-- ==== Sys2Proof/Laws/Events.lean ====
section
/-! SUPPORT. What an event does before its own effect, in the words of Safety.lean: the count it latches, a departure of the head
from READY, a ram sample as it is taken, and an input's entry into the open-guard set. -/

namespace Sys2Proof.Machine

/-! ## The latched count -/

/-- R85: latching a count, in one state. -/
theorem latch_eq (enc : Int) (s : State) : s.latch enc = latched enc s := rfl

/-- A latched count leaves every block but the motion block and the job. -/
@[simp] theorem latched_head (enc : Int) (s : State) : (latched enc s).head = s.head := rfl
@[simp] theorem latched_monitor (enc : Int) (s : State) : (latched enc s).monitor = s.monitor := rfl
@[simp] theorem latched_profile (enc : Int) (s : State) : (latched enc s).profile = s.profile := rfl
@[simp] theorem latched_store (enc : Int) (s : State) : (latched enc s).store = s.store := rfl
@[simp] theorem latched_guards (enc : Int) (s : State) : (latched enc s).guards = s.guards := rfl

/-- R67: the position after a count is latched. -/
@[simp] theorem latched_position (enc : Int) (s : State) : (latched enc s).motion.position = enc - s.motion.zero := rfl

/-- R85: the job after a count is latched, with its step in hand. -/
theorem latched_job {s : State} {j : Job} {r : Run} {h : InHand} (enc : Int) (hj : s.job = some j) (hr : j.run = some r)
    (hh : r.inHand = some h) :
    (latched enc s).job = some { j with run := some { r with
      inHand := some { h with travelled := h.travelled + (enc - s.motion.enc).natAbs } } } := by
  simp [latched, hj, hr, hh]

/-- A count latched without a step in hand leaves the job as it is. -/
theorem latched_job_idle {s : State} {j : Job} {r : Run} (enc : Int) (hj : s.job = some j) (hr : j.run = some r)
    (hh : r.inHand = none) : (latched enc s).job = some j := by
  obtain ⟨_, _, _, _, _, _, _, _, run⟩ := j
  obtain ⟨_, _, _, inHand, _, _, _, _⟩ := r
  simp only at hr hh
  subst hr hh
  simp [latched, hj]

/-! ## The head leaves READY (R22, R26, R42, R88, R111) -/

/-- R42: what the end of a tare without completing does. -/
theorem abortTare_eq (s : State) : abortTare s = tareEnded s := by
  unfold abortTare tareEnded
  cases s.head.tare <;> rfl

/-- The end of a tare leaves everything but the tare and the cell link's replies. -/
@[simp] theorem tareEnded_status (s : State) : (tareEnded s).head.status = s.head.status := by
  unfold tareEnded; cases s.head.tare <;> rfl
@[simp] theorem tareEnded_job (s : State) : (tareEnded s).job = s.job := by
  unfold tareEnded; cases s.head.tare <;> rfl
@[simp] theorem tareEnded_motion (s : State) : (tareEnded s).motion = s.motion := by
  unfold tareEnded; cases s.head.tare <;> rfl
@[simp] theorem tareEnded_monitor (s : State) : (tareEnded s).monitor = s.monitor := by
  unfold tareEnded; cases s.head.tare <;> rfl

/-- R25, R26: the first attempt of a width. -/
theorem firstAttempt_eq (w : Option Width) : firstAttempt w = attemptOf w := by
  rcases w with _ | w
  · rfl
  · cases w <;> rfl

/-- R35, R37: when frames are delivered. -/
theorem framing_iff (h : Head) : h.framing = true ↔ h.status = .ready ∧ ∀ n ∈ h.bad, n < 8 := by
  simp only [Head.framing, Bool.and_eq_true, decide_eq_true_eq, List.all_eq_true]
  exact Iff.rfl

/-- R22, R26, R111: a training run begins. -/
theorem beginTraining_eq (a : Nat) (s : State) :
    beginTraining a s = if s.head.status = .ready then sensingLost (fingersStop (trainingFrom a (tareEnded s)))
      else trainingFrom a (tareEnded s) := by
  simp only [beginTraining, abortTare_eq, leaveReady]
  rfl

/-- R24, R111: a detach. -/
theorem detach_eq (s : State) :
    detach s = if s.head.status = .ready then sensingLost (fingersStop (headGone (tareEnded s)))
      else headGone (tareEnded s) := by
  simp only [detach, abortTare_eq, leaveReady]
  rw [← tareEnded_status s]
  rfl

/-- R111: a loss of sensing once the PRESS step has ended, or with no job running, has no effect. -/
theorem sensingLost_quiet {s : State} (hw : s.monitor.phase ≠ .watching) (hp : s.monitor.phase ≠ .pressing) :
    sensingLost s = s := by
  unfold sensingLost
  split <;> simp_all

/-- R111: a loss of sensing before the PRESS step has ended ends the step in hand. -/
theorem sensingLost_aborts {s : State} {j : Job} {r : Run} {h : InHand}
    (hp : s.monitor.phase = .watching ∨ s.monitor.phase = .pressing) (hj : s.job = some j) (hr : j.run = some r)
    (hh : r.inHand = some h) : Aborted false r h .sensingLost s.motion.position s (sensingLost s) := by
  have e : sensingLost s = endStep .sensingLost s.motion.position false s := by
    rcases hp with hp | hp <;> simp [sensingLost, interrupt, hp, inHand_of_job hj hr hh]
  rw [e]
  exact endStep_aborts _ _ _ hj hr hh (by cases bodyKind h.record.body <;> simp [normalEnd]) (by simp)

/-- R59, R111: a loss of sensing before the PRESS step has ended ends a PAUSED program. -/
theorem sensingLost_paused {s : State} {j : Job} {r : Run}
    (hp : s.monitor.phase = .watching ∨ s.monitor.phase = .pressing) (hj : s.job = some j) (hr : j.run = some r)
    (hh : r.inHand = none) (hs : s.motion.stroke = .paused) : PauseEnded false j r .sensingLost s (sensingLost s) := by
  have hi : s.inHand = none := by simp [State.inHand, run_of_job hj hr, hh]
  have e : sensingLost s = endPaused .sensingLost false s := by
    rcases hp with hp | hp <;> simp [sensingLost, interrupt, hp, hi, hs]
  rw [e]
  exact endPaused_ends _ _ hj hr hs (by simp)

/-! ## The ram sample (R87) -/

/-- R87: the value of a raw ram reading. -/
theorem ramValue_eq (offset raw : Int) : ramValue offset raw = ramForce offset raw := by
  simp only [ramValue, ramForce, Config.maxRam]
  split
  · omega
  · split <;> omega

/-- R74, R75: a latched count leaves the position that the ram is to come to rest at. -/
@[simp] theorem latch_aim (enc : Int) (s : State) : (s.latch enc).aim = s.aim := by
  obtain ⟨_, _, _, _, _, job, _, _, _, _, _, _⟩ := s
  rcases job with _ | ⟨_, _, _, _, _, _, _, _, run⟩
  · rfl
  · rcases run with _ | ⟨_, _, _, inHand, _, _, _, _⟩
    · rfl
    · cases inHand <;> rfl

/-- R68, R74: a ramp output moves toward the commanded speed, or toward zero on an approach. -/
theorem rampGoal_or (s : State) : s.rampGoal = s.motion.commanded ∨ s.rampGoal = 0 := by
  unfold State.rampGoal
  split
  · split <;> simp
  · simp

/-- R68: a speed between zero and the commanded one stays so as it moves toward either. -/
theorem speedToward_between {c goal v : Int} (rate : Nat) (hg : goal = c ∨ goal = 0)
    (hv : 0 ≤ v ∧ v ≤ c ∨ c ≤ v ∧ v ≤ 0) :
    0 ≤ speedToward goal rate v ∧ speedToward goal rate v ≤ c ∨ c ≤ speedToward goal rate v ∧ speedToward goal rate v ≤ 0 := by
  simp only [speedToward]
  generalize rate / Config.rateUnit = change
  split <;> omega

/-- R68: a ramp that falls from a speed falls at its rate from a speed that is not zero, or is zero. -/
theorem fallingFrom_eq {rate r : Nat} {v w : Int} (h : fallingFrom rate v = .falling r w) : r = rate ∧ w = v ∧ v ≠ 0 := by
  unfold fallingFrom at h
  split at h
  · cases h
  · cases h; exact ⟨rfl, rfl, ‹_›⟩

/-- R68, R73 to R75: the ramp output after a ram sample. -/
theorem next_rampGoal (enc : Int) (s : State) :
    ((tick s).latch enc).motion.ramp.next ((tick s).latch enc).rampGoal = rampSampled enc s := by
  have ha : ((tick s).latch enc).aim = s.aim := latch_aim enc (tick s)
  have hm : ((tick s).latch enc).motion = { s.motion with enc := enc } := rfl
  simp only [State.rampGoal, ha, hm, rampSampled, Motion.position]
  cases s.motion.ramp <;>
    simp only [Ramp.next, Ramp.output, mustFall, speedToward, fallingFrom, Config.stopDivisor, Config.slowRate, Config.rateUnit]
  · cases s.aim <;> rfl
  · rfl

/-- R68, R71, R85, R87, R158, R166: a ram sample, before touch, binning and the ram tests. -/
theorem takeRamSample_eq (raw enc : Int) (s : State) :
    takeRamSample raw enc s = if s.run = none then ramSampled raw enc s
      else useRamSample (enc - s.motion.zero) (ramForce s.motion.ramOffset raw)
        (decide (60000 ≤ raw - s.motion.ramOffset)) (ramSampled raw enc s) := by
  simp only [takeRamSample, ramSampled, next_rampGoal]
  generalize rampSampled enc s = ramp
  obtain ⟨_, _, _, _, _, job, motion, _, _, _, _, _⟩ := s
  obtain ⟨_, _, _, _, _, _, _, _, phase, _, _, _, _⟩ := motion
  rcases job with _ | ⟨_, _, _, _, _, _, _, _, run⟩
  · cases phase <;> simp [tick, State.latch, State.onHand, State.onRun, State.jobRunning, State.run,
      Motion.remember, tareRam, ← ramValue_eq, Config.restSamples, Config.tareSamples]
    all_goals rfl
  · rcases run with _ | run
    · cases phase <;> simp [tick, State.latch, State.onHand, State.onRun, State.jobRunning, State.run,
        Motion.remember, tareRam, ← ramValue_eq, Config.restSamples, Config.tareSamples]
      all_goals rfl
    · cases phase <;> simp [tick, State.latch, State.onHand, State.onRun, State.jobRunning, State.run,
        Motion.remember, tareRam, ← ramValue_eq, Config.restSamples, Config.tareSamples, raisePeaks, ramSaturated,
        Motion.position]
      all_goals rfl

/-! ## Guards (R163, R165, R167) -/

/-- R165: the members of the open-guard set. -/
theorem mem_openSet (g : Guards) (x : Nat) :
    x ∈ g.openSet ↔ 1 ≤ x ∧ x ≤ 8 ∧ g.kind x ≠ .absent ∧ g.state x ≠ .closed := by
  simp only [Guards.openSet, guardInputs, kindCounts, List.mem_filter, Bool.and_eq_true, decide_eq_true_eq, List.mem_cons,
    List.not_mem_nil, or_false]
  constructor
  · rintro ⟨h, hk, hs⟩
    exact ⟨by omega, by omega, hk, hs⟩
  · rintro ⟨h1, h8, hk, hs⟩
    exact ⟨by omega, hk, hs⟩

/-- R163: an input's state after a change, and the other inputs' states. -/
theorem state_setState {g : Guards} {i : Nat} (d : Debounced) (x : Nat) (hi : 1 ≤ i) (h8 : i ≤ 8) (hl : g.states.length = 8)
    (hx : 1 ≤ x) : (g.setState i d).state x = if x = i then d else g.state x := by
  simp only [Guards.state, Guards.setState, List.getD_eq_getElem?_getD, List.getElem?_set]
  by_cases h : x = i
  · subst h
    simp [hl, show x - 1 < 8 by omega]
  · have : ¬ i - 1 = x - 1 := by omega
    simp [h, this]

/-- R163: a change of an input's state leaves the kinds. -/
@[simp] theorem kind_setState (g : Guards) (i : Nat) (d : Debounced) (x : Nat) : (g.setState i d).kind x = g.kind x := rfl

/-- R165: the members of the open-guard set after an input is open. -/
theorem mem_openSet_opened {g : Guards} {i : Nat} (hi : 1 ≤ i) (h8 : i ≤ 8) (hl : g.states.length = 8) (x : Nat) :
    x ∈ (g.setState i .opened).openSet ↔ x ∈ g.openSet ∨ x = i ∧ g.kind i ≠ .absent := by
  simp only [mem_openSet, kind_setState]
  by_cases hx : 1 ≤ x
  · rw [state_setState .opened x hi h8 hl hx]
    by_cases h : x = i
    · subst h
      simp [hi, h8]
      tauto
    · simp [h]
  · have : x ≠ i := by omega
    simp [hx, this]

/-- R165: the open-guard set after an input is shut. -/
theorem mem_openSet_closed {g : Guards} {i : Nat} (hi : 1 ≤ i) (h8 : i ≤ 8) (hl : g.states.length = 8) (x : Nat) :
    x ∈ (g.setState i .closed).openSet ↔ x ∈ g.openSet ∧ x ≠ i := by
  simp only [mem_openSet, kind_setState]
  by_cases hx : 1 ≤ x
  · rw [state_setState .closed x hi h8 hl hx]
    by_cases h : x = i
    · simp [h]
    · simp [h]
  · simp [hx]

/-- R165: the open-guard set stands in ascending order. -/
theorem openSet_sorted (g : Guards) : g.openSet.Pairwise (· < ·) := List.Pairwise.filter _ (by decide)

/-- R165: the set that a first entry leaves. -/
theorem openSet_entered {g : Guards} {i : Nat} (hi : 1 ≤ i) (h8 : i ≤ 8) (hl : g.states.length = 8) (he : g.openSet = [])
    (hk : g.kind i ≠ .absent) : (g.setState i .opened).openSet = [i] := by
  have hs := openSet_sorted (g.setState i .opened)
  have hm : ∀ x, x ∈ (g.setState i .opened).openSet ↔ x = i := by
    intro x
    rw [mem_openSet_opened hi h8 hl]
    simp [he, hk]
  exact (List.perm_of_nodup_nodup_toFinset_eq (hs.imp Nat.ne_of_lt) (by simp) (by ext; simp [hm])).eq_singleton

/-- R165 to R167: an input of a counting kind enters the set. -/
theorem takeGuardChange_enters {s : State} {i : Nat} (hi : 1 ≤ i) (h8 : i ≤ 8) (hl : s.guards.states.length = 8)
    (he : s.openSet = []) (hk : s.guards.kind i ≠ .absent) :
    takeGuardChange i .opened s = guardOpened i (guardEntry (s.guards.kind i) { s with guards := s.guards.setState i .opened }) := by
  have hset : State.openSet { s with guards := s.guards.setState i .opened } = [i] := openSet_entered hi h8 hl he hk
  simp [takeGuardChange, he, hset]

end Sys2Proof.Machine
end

§ §

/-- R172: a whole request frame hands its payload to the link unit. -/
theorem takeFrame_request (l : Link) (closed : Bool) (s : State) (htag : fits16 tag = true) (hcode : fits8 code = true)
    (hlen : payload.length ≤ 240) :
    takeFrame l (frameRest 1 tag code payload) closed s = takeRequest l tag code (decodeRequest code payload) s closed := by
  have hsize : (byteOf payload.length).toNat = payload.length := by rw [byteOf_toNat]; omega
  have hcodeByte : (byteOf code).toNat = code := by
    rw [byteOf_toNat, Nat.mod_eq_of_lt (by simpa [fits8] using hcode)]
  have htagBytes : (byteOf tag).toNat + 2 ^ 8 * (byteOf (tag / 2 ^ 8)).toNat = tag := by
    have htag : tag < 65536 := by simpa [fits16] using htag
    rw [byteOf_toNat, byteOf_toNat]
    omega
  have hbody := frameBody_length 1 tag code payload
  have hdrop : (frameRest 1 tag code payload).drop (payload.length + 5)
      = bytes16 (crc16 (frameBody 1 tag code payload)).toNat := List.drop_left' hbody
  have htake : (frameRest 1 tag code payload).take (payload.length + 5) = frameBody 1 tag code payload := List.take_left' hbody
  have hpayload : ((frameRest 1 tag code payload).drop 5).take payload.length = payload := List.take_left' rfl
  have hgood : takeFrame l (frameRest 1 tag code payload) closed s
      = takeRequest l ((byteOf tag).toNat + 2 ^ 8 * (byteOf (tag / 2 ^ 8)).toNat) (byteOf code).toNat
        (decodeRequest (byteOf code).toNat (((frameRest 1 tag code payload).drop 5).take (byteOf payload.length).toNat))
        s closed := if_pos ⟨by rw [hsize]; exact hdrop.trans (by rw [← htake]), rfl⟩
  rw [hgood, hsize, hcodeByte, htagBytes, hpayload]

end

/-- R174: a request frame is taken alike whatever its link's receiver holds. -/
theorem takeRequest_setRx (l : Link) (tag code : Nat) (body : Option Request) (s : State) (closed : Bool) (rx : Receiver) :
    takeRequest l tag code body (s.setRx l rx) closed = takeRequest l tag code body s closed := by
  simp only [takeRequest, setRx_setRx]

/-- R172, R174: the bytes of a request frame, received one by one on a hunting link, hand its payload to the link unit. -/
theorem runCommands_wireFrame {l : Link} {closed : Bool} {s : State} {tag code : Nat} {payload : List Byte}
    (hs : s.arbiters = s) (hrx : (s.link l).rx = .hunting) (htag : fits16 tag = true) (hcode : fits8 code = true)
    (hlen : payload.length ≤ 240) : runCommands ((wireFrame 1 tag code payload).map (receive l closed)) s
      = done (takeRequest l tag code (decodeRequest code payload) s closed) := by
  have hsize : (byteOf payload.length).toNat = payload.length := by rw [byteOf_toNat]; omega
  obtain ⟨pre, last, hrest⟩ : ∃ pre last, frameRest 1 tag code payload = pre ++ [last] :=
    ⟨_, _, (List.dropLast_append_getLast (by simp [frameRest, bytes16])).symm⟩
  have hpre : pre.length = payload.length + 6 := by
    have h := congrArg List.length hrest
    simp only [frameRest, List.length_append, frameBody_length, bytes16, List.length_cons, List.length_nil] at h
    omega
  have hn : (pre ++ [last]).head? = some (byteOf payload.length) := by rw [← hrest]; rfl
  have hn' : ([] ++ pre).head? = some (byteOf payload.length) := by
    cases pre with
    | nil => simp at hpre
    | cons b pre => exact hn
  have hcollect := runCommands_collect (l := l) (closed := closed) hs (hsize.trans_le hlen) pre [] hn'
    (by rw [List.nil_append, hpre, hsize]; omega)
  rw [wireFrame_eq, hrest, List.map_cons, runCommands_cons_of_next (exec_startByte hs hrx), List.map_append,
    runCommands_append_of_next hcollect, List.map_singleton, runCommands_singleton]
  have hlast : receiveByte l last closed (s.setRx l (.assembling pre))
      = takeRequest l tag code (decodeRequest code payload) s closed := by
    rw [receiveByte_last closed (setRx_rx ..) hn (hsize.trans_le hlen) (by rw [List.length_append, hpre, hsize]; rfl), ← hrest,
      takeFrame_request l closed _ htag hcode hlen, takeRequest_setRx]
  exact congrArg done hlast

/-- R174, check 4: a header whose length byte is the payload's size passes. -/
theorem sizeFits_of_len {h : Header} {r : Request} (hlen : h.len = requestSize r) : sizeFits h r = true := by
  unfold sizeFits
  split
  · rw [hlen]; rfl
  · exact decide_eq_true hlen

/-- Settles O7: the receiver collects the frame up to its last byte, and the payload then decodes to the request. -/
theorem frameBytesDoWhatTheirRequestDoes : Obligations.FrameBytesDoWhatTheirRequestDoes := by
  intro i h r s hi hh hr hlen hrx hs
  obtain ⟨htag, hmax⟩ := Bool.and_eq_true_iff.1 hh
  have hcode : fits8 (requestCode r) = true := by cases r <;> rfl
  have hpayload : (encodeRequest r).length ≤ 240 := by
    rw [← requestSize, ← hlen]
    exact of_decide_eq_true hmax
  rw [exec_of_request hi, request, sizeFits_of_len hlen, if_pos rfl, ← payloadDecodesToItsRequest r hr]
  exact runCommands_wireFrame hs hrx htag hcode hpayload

§ §

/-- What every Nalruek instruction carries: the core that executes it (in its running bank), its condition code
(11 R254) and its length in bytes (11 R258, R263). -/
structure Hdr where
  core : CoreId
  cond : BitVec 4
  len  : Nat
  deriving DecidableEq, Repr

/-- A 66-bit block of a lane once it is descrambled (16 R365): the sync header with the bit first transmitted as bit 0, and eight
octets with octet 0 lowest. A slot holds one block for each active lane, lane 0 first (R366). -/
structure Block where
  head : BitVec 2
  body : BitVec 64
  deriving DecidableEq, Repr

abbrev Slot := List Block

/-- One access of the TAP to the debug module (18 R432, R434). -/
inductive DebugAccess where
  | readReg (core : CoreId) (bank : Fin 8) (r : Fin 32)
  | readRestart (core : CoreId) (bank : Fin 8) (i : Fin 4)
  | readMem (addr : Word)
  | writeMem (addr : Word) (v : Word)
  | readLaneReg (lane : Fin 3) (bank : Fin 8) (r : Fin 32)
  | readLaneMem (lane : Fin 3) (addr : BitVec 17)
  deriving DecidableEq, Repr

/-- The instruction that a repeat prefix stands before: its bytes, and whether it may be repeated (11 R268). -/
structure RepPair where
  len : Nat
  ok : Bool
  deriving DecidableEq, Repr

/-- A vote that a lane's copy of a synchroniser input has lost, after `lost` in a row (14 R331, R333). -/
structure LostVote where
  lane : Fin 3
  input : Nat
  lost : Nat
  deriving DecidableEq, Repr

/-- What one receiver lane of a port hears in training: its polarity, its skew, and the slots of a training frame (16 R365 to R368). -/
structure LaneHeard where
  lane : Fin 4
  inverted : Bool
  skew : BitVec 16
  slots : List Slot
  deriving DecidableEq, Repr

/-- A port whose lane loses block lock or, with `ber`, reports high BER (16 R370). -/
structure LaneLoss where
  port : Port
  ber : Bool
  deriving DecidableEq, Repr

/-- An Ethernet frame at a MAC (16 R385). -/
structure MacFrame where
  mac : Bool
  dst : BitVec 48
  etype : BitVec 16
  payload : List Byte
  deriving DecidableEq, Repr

§ §

PROBLEM STATEMENT:
The expected answer is a copy of each line above containing "leaveReady".

PROBLEM SOLUTION:
  simp only [beginTraining, abortTare_eq, leaveReady]
  simp only [detach, abortTare_eq, leaveReady]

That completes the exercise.